The only person unconvinced about Eela’s fabulousness is her husband, Arun (Tota Roy Chowdhury) — but then, he’s got bigger issues. He leaves Eela and the young Vivan because… Guru Dutt died in 1964. Not really, but the actual reason is no less weird. As is the character. You’d think someone who abandons his wife and child would walk around with some amount of existential baggage, but when he waltzes into their lives again, some twenty years later, he behaves as though he went shopping and couldn’t get a cab back home. Eela doesn’t shout or demand explanations — her eyes well up as much as they can without endangering the mascara, and she looks sorrowfully at Vivan, as he walks in from college. Right there, we have the germ of an infinitely more interesting movie, Oedipus Rex: Daddy’s Not Dead.

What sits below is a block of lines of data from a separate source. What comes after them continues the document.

/-! ## Every peripheral -/

/-- No exchange reads or writes anything outside the peripherals (R36, R99, R174). -/
theorem exchange_withOutside (dev : BitVec 2) (tx : Byte) (s : State) :
    exchange dev tx (s.withOutside ex) = (exchange dev tx s).onState (·.withOutside ex) := by
  unfold exchange
  split
  · exact cardExchange_withOutside ex tx s
  · split
    · exact flashExchange_withOutside ex tx s
    · split
      · exact mcuExchange_withOutside ex tx s
      · rfl

/-- An exchange leaves everything outside the peripherals. -/
theorem exchange_outside (dev : BitVec 2) (tx : Byte) (s : State) : (exchange dev tx s).state.outside = s.outside := by
  have h := exchange_withOutside s.outside dev tx s
  rw [State.withOutside_outside] at h
  cases he : exchange dev tx s with
  | ok a t => rw [he] at h; simp only [Res.onState_ok, Res.ok.injEq, true_and] at h; rw [Res.state_ok, h]; rfl
  | halt t => rw [he] at h; simp only [Res.onState_halt, Res.halt.injEq] at h; rw [Res.state_halt, h]; rfl

theorem State.setOut_eq (s : State) (l : List Byte) : s.setOut l = s.withOutside { s.outside with out := l } := rfl

theorem State.addOut_withOutside (s : State) (b : Byte) (ex : Outside) :
    (s.withOutside ex).addOut b = s.withOutside { ex with out := ex.out ++ [b] } := rfl

/-- A frame exchanged in any surroundings is the frame exchanged with nothing returned yet, its received bytes appended to
what was returned before. -/
theorem feed_withOutside (d : Periph) (l : List Byte) (s : State) (ex : Outside) :
    feed d l (s.withOutside ex) =
      (feed d l (s.setOut [])).onState fun t => t.withOutside { ex with out := ex.out ++ t.out } := by
  induction l generalizing s ex with
  | nil => simp [State.setOut_eq]
  | cons tx rest ih =>
    rw [feed_cons, feed_cons, State.setOut_eq, exchange_withOutside, exchange_withOutside]
    cases exchange (periphDev d) tx s with
    | halt t => simp
    | ok b t =>
      simp only [Res.onState_ok, Res.bind_ok, State.addOut_withOutside]
      rw [ih, ih]
      cases feed d rest (t.setOut []) <;> simp

/-- A frame exchanged leaves everything outside the peripherals but what is returned. -/
theorem feed_outside (d : Periph) (l : List Byte) (s : State) :
    (feed d l s).state.outside = { s.outside with out := (feed d l s).state.out } := by
  have h := feed_withOutside d l s s.outside
  rw [State.withOutside_outside] at h
  rw [h]
  cases feed d l (s.setOut []) <;> rfl

/-- A frame exchanged whole returns a byte for each byte sent. -/
theorem feed_out_length (d : Periph) (l : List Byte) (s t : State) (h : feed d l s = .ok () t) :
    t.out.length = s.out.length + l.length := by
  induction l generalizing s with
  | nil => simp only [feed_nil, Res.ok.injEq, true_and] at h; subst h; rfl
  | cons tx rest ih =>
    rw [feed_cons] at h
    have ho := exchange_outside (periphDev d) tx s
    cases he : exchange (periphDev d) tx s with
    | halt u => rw [he] at h; cases h
    | ok b u =>
      rw [he] at h ho
      have := ih _ h
      have hu : u.out = s.out := congrArg Outside.out ho
      simp only [State.addOut_out, List.length_append, hu, List.length_cons, List.length_nil] at this ⊢
      omega

/-! ## Transfers (R64, R100) -/

/-- What the RX buffer holds after positions from `lo` on have received `o`: nothing is kept in the write mode. -/
def keptRx (mode : BitVec 2) (rx : Memory) (lo : Nat) (o : List Byte) : Memory :=
  if mode = 0 then rx else rx.write lo o
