/-- A half under the low `n` bits of another keeps of each of the two the low `n` bits. -/
theorem toNat_and_lowBits (x y : Half) {n : Nat} (hn : n ≤ 16) :
    (x &&& (y.extractLsb' 0 n).setWidth 16).toNat = x.toNat % 2 ^ n &&& y.toNat % 2 ^ n := by
  rw [BitVec.toNat_and, BitVec.toNat_setWidth_of_le hn, BitVec.extractLsb'_toNat, Nat.shiftRight_zero]
  refine Nat.eq_of_testBit_eq fun i => ?_
  simp only [Nat.testBit_and, Nat.testBit_mod_two_pow]
  cases decide (i < n) <;> simp

/-- The physical bank of a locked segment: the low bits of the raw bank under those of SEG_MASK (R47). -/
theorem physBank_of_locked {b : Board} {r : Regs} {cb : BitVec 4} (h : lockSet r (lockOf b cb) = true) :
    physBank b r cb =
      (rawBank r cb).toNat % 2 ^ (spaceOf r cb).bankBits &&& r.segMask.toNat % 2 ^ (spaceOf r cb).bankBits := by
  unfold physBank
  cases spaceOf r cb with
  | ram => simp only [h, if_true]; exact toNat_and_lowBits _ _ (by decide)
  | rom => simp only [h, if_true]; exact toNat_and_lowBits _ _ (by decide)

/-- The physical bank of a segment that is not locked: the low bits of the raw bank (R47). -/
theorem physBank_of_unlocked {b : Board} {r : Regs} {cb : BitVec 4} (h : lockSet r (lockOf b cb) = false) :
    physBank b r cb = (rawBank r cb).toNat % 2 ^ (spaceOf r cb).bankBits := by
  unfold physBank
  cases spaceOf r cb with
  | ram => rw [h]; exact Nat.and_two_pow_sub_one_eq_mod _ 4
  | rom => rw [h]; exact Nat.and_two_pow_sub_one_eq_mod _ 9

/-- In the raw bank of a linear window BANK_LINEAR stands four bits up (R46). -/
theorem shiftedLinear_eq_append (l : Byte) : l.setWidth 16 <<< 4 = (0#4 ++ l) ++ 0#4 := by
  have hhigh : (l.setWidth 16).extractLsb' 0 12 = 0#4 ++ l := by
    rw [← BitVec.setWidth_eq_extractLsb' (by decide), BitVec.setWidth_setWidth_of_le _ (by decide)]
    exact BitVec.setWidth_eq_append (by decide)
  rw [BitVec.shiftLeft_eq_concat_of_lt (by decide), ← hhigh]
  rfl

theorem widenedCpuBank_eq_append (cb : BitVec 4) : cb.setWidth 16 = 0#12 ++ cb :=
  BitVec.setWidth_eq_append (by decide)

/-- The raw bank and the lock bit of an access, by its CPU bank (R45, R46). -/
theorem rawBank_lockOf (b : Board) (r : Regs) (cb : BitVec 4) :
    (rawBank r cb, lockOf b cb) =
      if cb = 1 then (r.bankRam, b.lockRam) else if cb = 2 then (r.bankRom0, b.lockRom0)
      else if cb = 3 then (r.bankRom1, b.lockRom1)
      else (((0#4 ++ r.bankLinear) ++ 0#4) ||| (0#12 ++ cb), b.lockLinear) := by
  unfold rawBank lockOf
  rw [shiftedLinear_eq_append, widenedCpuBank_eq_append]
  split_ifs <;> rfl
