-- ==== Sys2Proof/Syntax.lean ====
section
/-! DEFINITION. The commands of the Gheroth block: one constructor per row of the opcode table, with its operands. -/

namespace Sys2Proof

/-- A channel (R12). -/
abbrev Ch := Fin 4

/-- A cluster of a channel (R12). -/
structure Cl where
  ch : Ch
  cl : Fin 96
  deriving DecidableEq, Repr

/-- A logical tile: 8 × row + column (R173). -/
structure TileId where
  c : Cl
  t : Fin 64
  deriving DecidableEq, Repr

/-- A steward core of a cluster. -/
structure StwId where
  c : Cl
  w : Fin 2
  deriving DecidableEq, Repr

/-- A district of a channel (R12). -/
structure DistId where
  ch : Ch
  d : Fin 6
  deriving DecidableEq, Repr

/-- A Fyast Die Link end: links 0 to 3 of a field die lead to its sites, link 4 to the hub; `far` names the partner's
end of that link. -/
structure LinkId where
  ch : Ch
  n : Fin 5
  far : Bool
  deriving DecidableEq, Repr

/-- A PCIe function: 0 PF0, n VF n. -/
abbrev FnId := Fin 129

/-- A block of registers (chapter 0, Table 8-3, chapter 17). -/
inductive BlockRef
  | hub
  | ch (c : Ch)
  | dst (d : DistId)
  | cl (c : Cl)
  | tl (t : TileId)
  | seal (c : Ch)
  | fdl (l : LinkId)
  | ct (c : Ch)
  | fn (f : FnId)
  deriving DecidableEq, Repr

/-- An offset in a block of registers. -/
structure RegAddr where
  blk : BlockRef
  off : Nat
  deriving DecidableEq, Repr

/-- Registers of a function's configuration space that the spec gives a content (R347, R363, R367, R369, R371): class code, power
management control, MSI-X control, AER uncorrectable status, SR-IOV control and NumVFs, the vendor-specific status word. The spec
gives an offset of the last alone, so they go by name. -/
inductive CfgReg
  | classCode
  | pmControl
  | msixControl
  | aerStatus
  | sriovControl
  | sriovNumVfs
  | vendorStatus
  deriving DecidableEq, Repr

/-- Where a register access is aimed: at an offset of a block, at an offset of the requesting function's BAR0 (R348, R372), or at a
register of its configuration space (R347). -/
inductive RegPlace
  | blk (a : RegAddr)
  | bar0 (off : Nat)
  | cfg (c : CfgReg)
  deriving DecidableEq, Repr

/-- Who makes a register access (R9, R530, R565). -/
inductive Requester
  /-- the hub's own firmware -/
  | hub
  /-- a host function: PF0 or a VF -/
  | fn (f : FnId)
  /-- the management controller, for a `REG_READ` or `REG_WRITE` -/
  | mgmt
  /-- the JTAG debugger -/
  | jtag
  /-- steward code, at its present privilege -/
  | stw (w : StwId)
  deriving DecidableEq, Repr

/-- A queue whose freed credit is on its way to the sender (R44). -/
inductive CreditQ
  | router (t : TileId) (port : Fin 5)
  | token (t : TileId) (port : Fin 5)
  | array (c : Cl) (port : Fin 16)
  | depot (c : Cl) (port : Fin 16)
  | mesh (c : Cl) (inp : Fin 8)
  deriving DecidableEq, Repr

/-- What an error event found (chapter 22, *Mechanism*; R474). -/
inductive EvKind
  | corrected
  | retried
  | persistent
  /-- an FDL retry or an uncorrectable FEC codeword -/
  | linkRetry
  /-- an FDL retrain -/
  | linkRetrain
  deriving DecidableEq, Repr

/-- The thing an error event concerns, where the event changes more than the fault controller (R473). -/
inductive EvPlace
  /-- nothing but the location -/
  | plain
  /-- a lane of a tile register -/
  | tileReg (t : TileId) (v : Fin 128) (lane : Fin 32)
  /-- an entry of a router input queue -/
  | tileFlit (t : TileId) (port : Fin 5) (pos : Fin 8)
  /-- an instruction slot or a route entry -/
  | tileSlot (t : TileId)
  /-- a register of a steward -/
  | stwReg (w : StwId)
  /-- a depot word or an HBM granule, by TGA with `PKG` 0 -/
  | word (a : Nat)
  /-- a mesh beat: the request it carries, by its number in the channel -/
  | meshBeat (ch : Ch) (no : Nat)
  /-- a 64-bit word of a scratch row -/
  | scratch (t : TileId) (row : Fin 256) (word : Fin 8)
  /-- an entry of the holding pen, oldest first: its data, or its metadata -/
  | penEntry (c : Cl) (pos : Nat) (metadata : Bool)
  /-- a word of the queue store, in a queue -/
  | queueWord (c : Cl) (q : Fin 16)
  /-- a word of a sync bank, which holds an object -/
  | syncWord (ch : Ch) (obj : Fin 65536)
  /-- a word of the Seal unit's own stores -/
  | sealStore (ch : Ch)
  /-- a location of the hub SRAM that holds boot firmware state, ring state, the RPT copies or the fault log -/
  | hubState
  deriving DecidableEq, Repr

/-- An error event: reporting controller (0 to 3 a channel, 4 the hub), source type, unit, cluster (127 for a channel
unit), location, kind, the SYSCLK count at the event, and what it concerns. -/
structure FaultEv where
  src : Fin 5
  ty : Fin 16
  unit : Nat
  cluster : Fin 128
  loc : Word
  kind : EvKind
  time : Word
  place : EvPlace
  deriving DecidableEq, Repr

/-- Where a cold reset cuts a store operation (Table 23-8). -/
inductive NvCut
  | erase
  | intent
  | body
  /-- during the commit word, which then reads 0, or reads something else -/
  | commit (zero : Bool)
  deriving DecidableEq, Repr

/-- A core that `DBGHALT` names. -/
inductive HaltTarget
  | tile (t : TileId)
  | stw (w : StwId)
  deriving DecidableEq, Repr


/-- How a device read of host memory fails (R368): a timeout, poisoned data, any other completion. -/
inductive HostFail
  | timeout
  | poisoned
  | refused
  deriving DecidableEq, Repr
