-- ==== Sys2Proof/Machine/Codes.lean ====
section
/-! DEFINITION. The shared fault and status codes of Table 0-3 (R7, R8). -/

namespace Sys2Proof.Machine

def cNone : Nat := 0x00
def cEccCorrected : Nat := 0x01
def cEccUncorrected : Nat := 0x02
def cLinkRetry : Nat := 0x03
def cLinkDown : Nat := 0x04
def cUnitAbsent : Nat := 0x05
def cCfgIgnored : Nat := 0x06
def cLoadCrc : Nat := 0x10
def cLoadOrder : Nat := 0x11
def cSidingExhausted : Nat := 0x12
def cQueuePoison : Nat := 0x13
def cSyncPoison : Nat := 0x14
def cRptViolation : Nat := 0x15
def cRptStale : Nat := 0x16
def cFlrAborted : Nat := 0x17
def cSealNoiseLimit : Nat := 0x18
def cSealKeyMissing : Nat := 0x19
def cSealParamMismatch : Nat := 0x1A
def cFdlNegotiate : Nat := 0x1B
def cThermal : Nat := 0x1C
def cChannelRetired : Nat := 0x1D
def cKeeperEntered : Nat := 0x1E
def cNvStore : Nat := 0x1F
def cNonfiniteSkip : Nat := 0x20
def cTakeDeferred : Nat := 0x21

/-- The codes of class S and C: the operation took effect as defined (Table 0-3). -/
def codeOk (c : Nat) : Bool := decide (c = 0x00 ∨ c = 0x01 ∨ c = 0x03 ∨ c = 0x20)

/-- The rows of Table 0-3. -/
def codeTable : List Nat :=
  [0x00, 0x01, 0x02, 0x03, 0x04, 0x05, 0x06, 0x10, 0x11, 0x12, 0x13, 0x14, 0x15, 0x16, 0x17, 0x18, 0x19, 0x1A, 0x1B, 0x1C, 0x1D,
   0x1E, 0x1F, 0x20, 0x21]

/-- The code of a row. -/
def codeRow (k : Fin 25) : Nat := codeTable.getD k.val 0

/-- A code the spec leaves open, at a place of the model (log entry 14). -/
def openCode (place : Nat) : Nat := codeRow (Config.openCode place)

/-- A code that another device sent, as this device reports it (R8): a value outside Table 0-3 is of class E, and which code of that
class stands for it is open (log entry 14). -/
def wireCode (c : Nat) : Nat :=
  if codeTable.contains c then c
  else if codeOk (openCode (256 + c)) then cLinkDown else openCode (256 + c)

/-- The earlier of two codes in operation order: the first that is not `NONE`. -/
def firstCode (a b : Nat) : Nat := if a = 0 then b else a

end Sys2Proof.Machine
end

The father departs, leaving behind an artily designed diary that looks significant, presumably containing the answer to the Meaning of Life. Eela doesn’t so much as glance at it. Helicopter Eela makes it very clear why Eela has no place for another man in her life. When her mother-in-law suggests that she find someone new, Eela says there’s no guarantee that this man won’t leave her, too — and the only male figure who will never leave her is her son. Why any of this is supposed to be funny (as opposed to a Bermanesque psychodrama, directed by Lars von Trier) is anyone’s guess. The second half is about Eela finding herself again, and this she does by… joining the college her son goes to. (Still think I’m overthinking the Freudian subtext?) Is she serious about studies? Is it just to alleviate her loneliness? Who cares! The song-and-dance climax plumbs hitherto uncharted depths of godawfulness as it hoists Eela on a stage and makes the college — and by extension, the world — see how fabulous she is. In comparison, a Cine Blitz blind item, circa 1995, comes off like Hamlet.